*PROBLEM DESCRIPTION*
Check each line below for the word "apair", and copy those that have it.

*THE INPUT*
/-- What the checks need to know of each instruction. -/
def Instr.info : Instr → Info
  | .mov16 d b =>
    { srcs := [any1 b.toOpd], dsts := [vreg d], uni := true, len := 2, ok := !(d == 0 && b == .v 0) }
  | .nop16 => { srcs := [vreg 0], dsts := [vreg 0], uni := true, len := 2 }
  | .iadd16 d b | .isub16 d b | .imul16 d b | .and16 d b | .or16 d b | .xor16 d b | .shl16 d b | .shr16 d b
  | .sar16 d b | .iminI3216 d b | .imaxI3216 d b | .fadd16 d b | .fsub16 d b | .fmul16 d b | .fmax16 d b => i16 d b
  | .iadd d a b | .isub d a b | .imul d a b | .imulhI32 d a b | .imulhN32 d a b | .lea d a b | .bfe d a b
  | .and d a b | .or d a b | .xor d a b | .andn d a b | .shl d a b | .shr d a b | .sar d a b | .rol d a b
  | .cmpEqI32 d a b | .cmpNeI32 d a b | .cmpLtI32 d a b | .cmpLeI32 d a b | .cmpGtI32 d a b | .cmpGeI32 d a b
  | .cmpEqN32 d a b | .cmpNeN32 d a b | .cmpLtN32 d a b | .cmpLeN32 d a b | .cmpGtN32 d a b | .cmpGeN32 d a b
  | .iminI32 d a b | .imaxI32 d a b | .iminN32 d a b | .imaxN32 d a b
  | .idivI32 d a b | .idivN32 d a b | .iremI32 d a b | .iremN32 d a b
  | .fcmpEq d a b | .fcmpNe d a b | .fcmpLt d a b | .fcmpLe d a b | .fcmpGt d a b | .fcmpGe d a b | .fcmpUn d a b
  | .fmin d a b | .fmax d a b => iBin d a b
  | .imad d a b | .bfi d a b | .sel d a b => iTer d a b
  | .iabs d a | .mov d a | .popc d a | .clz d a | .ctz d a | .brev d a | .fabs d a | .fneg d a
  | .frndRn d a | .frndRz d a | .frndRp d a | .frndRm d a | .ffrac d a
  | .frcp d a | .frsq d a | .fsqrt d a | .fexp2 d a | .flog2 d a | .fsin d a | .fcos d a | .ftanh d a => iUn d a
  | .selMask d _ a b => iBin d a b
  | .iaddPacked d a b _ _ | .isubPacked d a b _ _ | .iminPacked d a b _ | .imaxPacked d a b _ | .shlPacked d a b _ | .shrPacked d a b _ | .sarPacked d a b _ => iPack d a b
  | .idot4 d a b _ | .idot2 d a b _ => { iPack d a b with srcs := [vreg a, vreg b, vreg d] }
  | .iadd64 d a b | .isub64 d a b => iPair d a b 2 2 2
  | .shl64 d a b | .shr64 d a b => iPair d a b 2 2 1
  | .imulwI32 d a b | .imulwN32 d a b => iPair d a b 2 1 1
  | .cmp64Eq d a b | .cmp64Ne d a b | .cmp64LtI64 d a b | .cmp64LtN64 d a b | .cmp64LeI64 d a b
  | .cmp64LeN64 d a b => iPair d a b 1 2 2
  | .fadd d a b _ | .fsub d a b _ | .fmul d a b _ | .hadd2 d a b _ | .hmul2 d a b _ | .badd2 d a b _
  | .bmul2 d a b _ => iBin d a b
  | .ffma d a b _ | .hfma2 d a b _ | .bfma2 d a b _ => iTer d a b
  | .dadd d a b _ | .dmul d a b _ => iPair d a b 2 2 2
  | .dfma d a b _ => { iPair d a b 2 2 2 with srcs := [any2 a, any2 b, any2 d] }
  | .cvt d a dst src m =>
    { srcs := [⟨a, src.wide, 15⟩], dsts := [⟨d, dst.wide, 15⟩], uni := true, ok := cvtOk dst src m }
  | .cvtPk d a dst src m =>
    { srcs := [⟨a, max dst.packN 1, 15⟩], dsts := [⟨d, max src.packN 1, 15⟩], uni := true, ok := cvtPkOk dst src m }
  | .cvtBlkPack d a f m =>
    { srcs := [⟨a, 1, 5⟩], dsts := [⟨d, 1, 5⟩], uni := true, ok := blkOk f && m.toNat ≤ 4 }
  | .cvtBlkUnpack d a f => { srcs := [⟨a, 1, 5⟩], dsts := [⟨d, 1, 5⟩], uni := true, ok := blkOk f }
  | .cvtBlkpPack d a f m =>
    { srcs := [⟨a, 1, 5⟩], dsts := [⟨d, 1, 5⟩], uni := true, ok := blkpOk f && m.toNat ≤ 4 }
  | .cvtBlkpUnpack d a f => { srcs := [⟨a, 1, 5⟩], dsts := [⟨d, 1, 5⟩], uni := true, ok := blkpOk f }
  | .lshfUp d a b | .lshfDn d a b | .lshfXor d a b | .lshfIdx d a b => iLane d a [any1 b]
  | .lshfUpW d a j | .lshfDnW d a j | .lshfXorW d a j => iLane d a [] 1 (j != 0)
  | .lbcast d a b => iLane d a [⟨b, 1, 10⟩]
  | .lred d a _ | .lscan d a _ => iLane d a []
  | .lvoteAny d a | .lvoteAll d a => iLane d a []
  | .lvoteBallot d a => iLane d a [] 2
  | .lidx d f => { srcs := [], dsts := [⟨d, match f with | .all => 2 | _ => 1, 15⟩], uni := true }
  | .lget d a b => { iLane d a [any1 b] with srcs := [⟨a, 1, 1⟩, any1 b] }
  | .join _ | .leave _ => { srcs := [], dsts := [] }
  | .wait _ => { srcs := [], dsts := [], last := true }
  | .mset _ a => { srcs := [⟨a, 2, 10⟩], dsts := [] }
  | .mget d _ => { srcs := [], dsts := [any2 d], uni := true }
  | .mand _ _ _ | .mor _ _ _ | .mxor _ _ _ | .mnot _ _ => { srcs := [], dsts := [] }
  | .mpop d _ | .mfirst d _ => { srcs := [], dsts := [any1 d], uni := true }
  | .xsend slot v => { srcs := [⟨slot, 1, 10⟩, any1 v], dsts := [], last := true }
  | .xrecv d slot => { srcs := [⟨slot, 1, 10⟩], dsts := [⟨d, 1, 1⟩], last := true, uni := true }
  | .qpush _ _ v => { srcs := [any1 v], dsts := [] }
  | .qpop d _ _ => { srcs := [], dsts := [⟨d, 1, 1⟩], long := true, uni := true }
  | .qpopw d _ _ => { srcs := [], dsts := [⟨d, 1, 1⟩], last := true, uni := true }
  | .qlen d _ => { srcs := [], dsts := [⟨d, 1, 3⟩], long := true, uni := true }
  | .iaddi d a _ | .andi d a _ | .ori d a _ | .xori d a _ | .imuli d a _ => iUn d a
  | .shli d a _ | .shri d a _ | .sari d a _ => iUn d a
  | .cmpi d a _ _ => iUn d a
  | .movsFromScalar d _ => { srcs := [], dsts := [any1 d], uni := true }
  | .movsToScalar n a =>
    { srcs := [⟨a, 1, 10⟩], dsts := if h : n.val < 16 then [⟨.s ⟨n.val, h⟩, 1, 2⟩] else [], uni := true }
  | .movl d _ => { srcs := [], dsts := [any1 d] }
  | .movh d _ => { srcs := [any1 d], dsts := [any1 d] }
  | .ld data base _ z sp =>
    { srcs := [baseUse sp base], dsts := [⟨data, z.span, 3⟩], long := true, ok := fabBaseOk sp base }
  | .st data base _ z sp => iSt data base z sp
  | .stFabRel data base _ z => iSt data base z .fab
  | .atomAdd d a m t c => iAtom 0 d a m t c
  | .atomMin d a m t c => iAtom 1 d a m t c
  | .atomMax d a m t c => iAtom 2 d a m t c
  | .atomAnd d a m t c => iAtom 3 d a m t c
  | .atomOr d a m t c => iAtom 4 d a m t c
  | .atomXor d a m t c => iAtom 5 d a m t c
  | .atomXchg d a m t c => iAtom 6 d a m t c
  | .atomCas d a m t c => iAtom 7 d a m t c
  | .atomIncw d a m t c => iAtom 8 d a m t c
  | .atomDecw d a m t c => iAtom 9 d a m t c
  | .redAdd d a m t c => iRed 0 d a m t c
  | .redMin d a m t c => iRed 1 d a m t c
  | .redMax d a m t c => iRed 2 d a m t c
  | .redAnd d a m t c => iRed 3 d a m t c
  | .redOr d a m t c => iRed 4 d a m t c
  | .redXor d a m t c => iRed 5 d a m t c
  | .redIncw d a m t c => iRed 8 d a m t c
  | .redDecw d a m t c => iRed 9 d a m t c
  | .cpy dst src _ dsp ssp bar len d => iCopy dst src dsp ssp bar len d
  | .cpx dst src _ dsp ssp bar len d =>
    let i := iCopy dst src dsp ssp bar len d
    { i with
      srcs := [match dsp with | .fab => any1 dst | _ => endUse dsp dst, endUse ssp src, ⟨len, 1, 10⟩]
      ok := headOk dsp bar && (match ssp with | .fab => false | _ => true) }
  | .cpg dst src _ dsp ssp bar len d => iCopy dst src dsp ssp bar len d
  | .cps dst src _ dsp ssp bar len d => { iCopy dst src dsp ssp bar len d with ok := !bar.isHeaded }
  | .tagany _ | .tagall _ => { srcs := [], dsts := [], last := true }
  | .tagclr _ => { srcs := [], dsts := [] }
  | .taganyMask m | .tagallMask m => { srcs := [⟨m, 2, 3⟩], dsts := [], last := true }
  | .tagclrMask m => { srcs := [⟨m, 2, 3⟩], dsts := [] }
  | .tagfirst d m => { srcs := [⟨m, 2, 3⟩], dsts := [⟨d, 1, 7⟩] }
  | .bcbInit a _ v | .bcbExp a _ v | .bcbArr a _ v => iBcb a [any1 v]
  | .bcbInitAbandon a _ => iBcb a []
  | .bcbWait d a _ rel => { srcs := [any1 a], dsts := [vreg d], last := true, ok := rel != 0 }
  | .bcbTest d a _ => { srcs := [any1 a], dsts := [vreg d], long := true }
  | .sobindGrp o b _ l d | .sobindClu o b _ l d | .sobindChip o b _ l d => iBind (any1 o) b l d
  | .sobindSys o b _ l d => iBind ⟨o, 2, 3⟩ b l d
  | .sacq a sp | .sacqSh a sp => { srcs := [objUse sp a], dsts := [], last := true }
  | .stry d a sp => { srcs := [objUse sp a], dsts := [⟨d, 1, 7⟩], long := true }
  | .srel d a sp => { srcs := [objUse sp a], dsts := [⟨d, 1, 7⟩] }
  | .fenceGrp | .fenceClu | .fenceChip | .fenceSys => { srcs := [], dsts := [] }
  | .hredOpen slot op timeout mask d =>
    { srcs := [any1 slot, any1 op, any1 timeout, any1 mask], dsts := [⟨d, 1, 3⟩], long := true, len := 8 }
  | .hredPut d slot => { srcs := [⟨d, 1, 3⟩, any1 slot], dsts := [⟨d, 1, 3⟩], long := true }
  | .hredWait d slot => { srcs := [any1 slot], dsts := [⟨d, 2, 3⟩], last := true }
  | .jmp _ => { srcs := [], dsts := [], last := true }
  | .bz c _ | .bnz c _ => { srcs := [any1 c], dsts := [], last := true }
  | .bm _ _ => { srcs := [], dsts := [], last := true }
  | .call _ => { srcs := [], dsts := [⟨.v 95, 1, 1⟩], last := true }
  | .jmpr a | .sleep a => { srcs := [any1 a], dsts := [], last := true }
  | .ret => { srcs := [⟨.v 95, 1, 1⟩], dsts := [], last := true }
  | .endLanes | .yield | .trap _ | .brk _ => { srcs := [], dsts := [], last := true }
  | .nop => { srcs := [], dsts := [] }
  | .rfe a => { srcs := [⟨a, 1, 10⟩], dsts := [], last := true }
  | .obres d a _ | .obrec d a => iSys [scal a] [dest d]
  | .obrel a | .accput a => iSys [scal a] []
  | .mload d h bar row0 => iSys [scal h, scal row0] [dest d] (len := 8) (ok := !bar.isHeaded)
  | .mswap => iSys [] [] (last := true)
  | .mswapAuto => iSys [] []
  | .mstream d t _ bar rowbase h =>
    iSys [scal t, scal rowbase, scal h] [dest d] (len := 8) (ok := !bar.isHeaded)
  | .mzero d t | .mpoll d t => iSys [scal t] [dest d]
  | .mdrain d t n c => iSys [scal t, scal n, scal c] [⟨d, 1, 1⟩] (long := true) (len := 8)
  | .mwait t => iSys [scal t] [] (last := true)
  | .accget d | .mstat d => iSys [] [dest d]
  | .tspawn d a => iSys [apair a] [dest d]
  | .tfork d a sb => iSys [vpair a] [⟨d, 2, 2⟩] (ok := evenIdx sb)
  | .tsync => iSys [] [] (last := true)
  | .tpost a n => iSys [apair a, scal n] []
  | .tdec a | .lkrel a => iSys [apair a] []
  | .tself d => iSys [] [⟨d, 2, 2⟩]
  | .tdone a => iSys [vpair a] [] (last := true)
  | .fwait d a =>
    iSys [apair a] [⟨d, 2, 2⟩] (last := true) (ok := match d with | .s r => r.val ≤ 12 | _ => false)
  | .fset a v => iSys [apair a, vpair v] []
  | .lkacq d a => iSys [apair a] [dest d] (last := true)
  | .gwidth d sq => iSys [scal sq] [dest d] (long := true)
  | .gset d sq _ | .gsetX d sq _ => iSys [scal sq] [dest d] (long := true)
  | .gview d sq => iSys [scal sq] [⟨d, 2, 3⟩] (long := true)
  | .grank d sq => iSys [scal sq] [dest d]
  | .gstep d sq _ => iSys [scal sq] [⟨d, 1, 1⟩] (long := true)
  | .glate d sq => iSys [scal sq] [⟨d, 1, 1⟩] (last := true)
  | .kvx d sq va => iSys [scal sq, vreg va] [⟨d, 2, 1⟩] (long := true)
  | .kvapp d sq _ | .kvfork d sq _ | .kvfree d sq _ => iSys [scal sq] [dest d] (long := true)
  | .flpop d tr => iSys [scal tr] [dest d] (long := true)
  | .flpush d sb => iSys [scal sb] [dest d] (long := true)
  | .srd d r => iSys [] [⟨d, r.span, 3⟩]
  | .swr r v =>
    let u : Oper := ⟨v, 1, match r with | .late => 10 | .seed => 10 | _ => 15⟩
    iSys [u] []
  | .segld r a => iSys [apair a] [] (ok := r.isSeg)
  | .rgrow a => iSys [scal a] [] (last := true)
  | .rshrink a => iSys [scal a] []
  | .clauseHeader len fb fa _ =>
    { srcs := [], dsts := []
      ok := 1 ≤ len.val && len.val ≤ 24 && (fa.val ≤ 11 || fa.val == 15) && (fb.val ≤ 11 || fb.val == 15) }
  | .clauseTrailer _ _ _ _ _ => { srcs := [], dsts := [] }
  | .rgrowGrant _ _ | .rgrowDeadlockPreempt _ _ | .parkedSubgroupReturn _ _ _ | .lateSplit _ _ | .sleepExpiry _ _ _
  | .yieldTimeout _ _ | .loadReply _ | .storePerformed _ | .atomicAtHome _ | .releasePerform _
  | .fabricUndeliverable _ | .fabricRequestTimeout _ | .escapeDivert _ _ | .copyCommandComplete _
  | .copyCommandFail _ _ _ | .matrixGrant _ | .matrixCommandRetire _ _ | .matrixCommandFail _ _ _ _ | .hredTimeout _
  | .hredSlotExpire _ | .taskDispatch _ _ _ _ | .gangWalk _ | .switchMsg _ _ | .switchReply _ _ | .cutMsg _ _
  | .lapReport _ _ | .switchTimeout _ _ | .abortMsg _ _ | .abortAcknowledgement _ _ | .lapMessage _ | .lapDeadline _
  | .lateArrival _ | .glateTimeout _ _ | .trapDelivery _ _ _ | .vfSliceEnd _ _ | .preemptStop _
  | .groupDispatch _ _ _ _ | .groupResume _ _ | .qtail _ _ _ _ | .launchNone _ _ _ | .grid _ _ _ | .openSlot _ _ _
  | .closeSlot _ _ _ | .recordComplete _ | .stealRequest _ _ _ | .map _ _ | .unmap _ _ | .protect _ _ | .settag _ _
  | .move _ _ | .regq _ _ | .pageMigration _ _ _ _ | .pset | .vset | .pdel | .enroll | .kload | .kclr | .lsign
  | .cset | .csetTimeout | .hfree | .functionLevelReset _ _ | .replctlGo _ | .quiesceComplete | .hbeat _
  | .heartbeatIntervalEnd | .imageFault | .powerOn | .powerLoss | .powerInterval _ | .coolantCritical
  | .usageIntervalEnd _ _ | .kvholdSample | .quotaWindow _ | .hbmChannelRetire _ _ | .quadrantRetire _ _
  | .fecWindow _ _ _ | .retrainDone _ | .retrainTimeout _ | .registerWrite _ _ _ _ | .genExchange _ _ _ | .crcRetry _
  | .attestationQuote _ | .hostWrite _ _ _ _ => iEvent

*RESULT FOR THIS TASK*
  | .tspawn d a => iSys [apair a] [dest d]
  | .tpost a n => iSys [apair a, scal n] []
  | .tdec a | .lkrel a => iSys [apair a] []
    iSys [apair a] [⟨d, 2, 2⟩] (last := true) (ok := match d with | .s r => r.val ≤ 12 | _ => false)
  | .fset a v => iSys [apair a, vpair v] []
  | .lkacq d a => iSys [apair a] [dest d] (last := true)
  | .segld r a => iSys [apair a] [] (ok := r.isSeg)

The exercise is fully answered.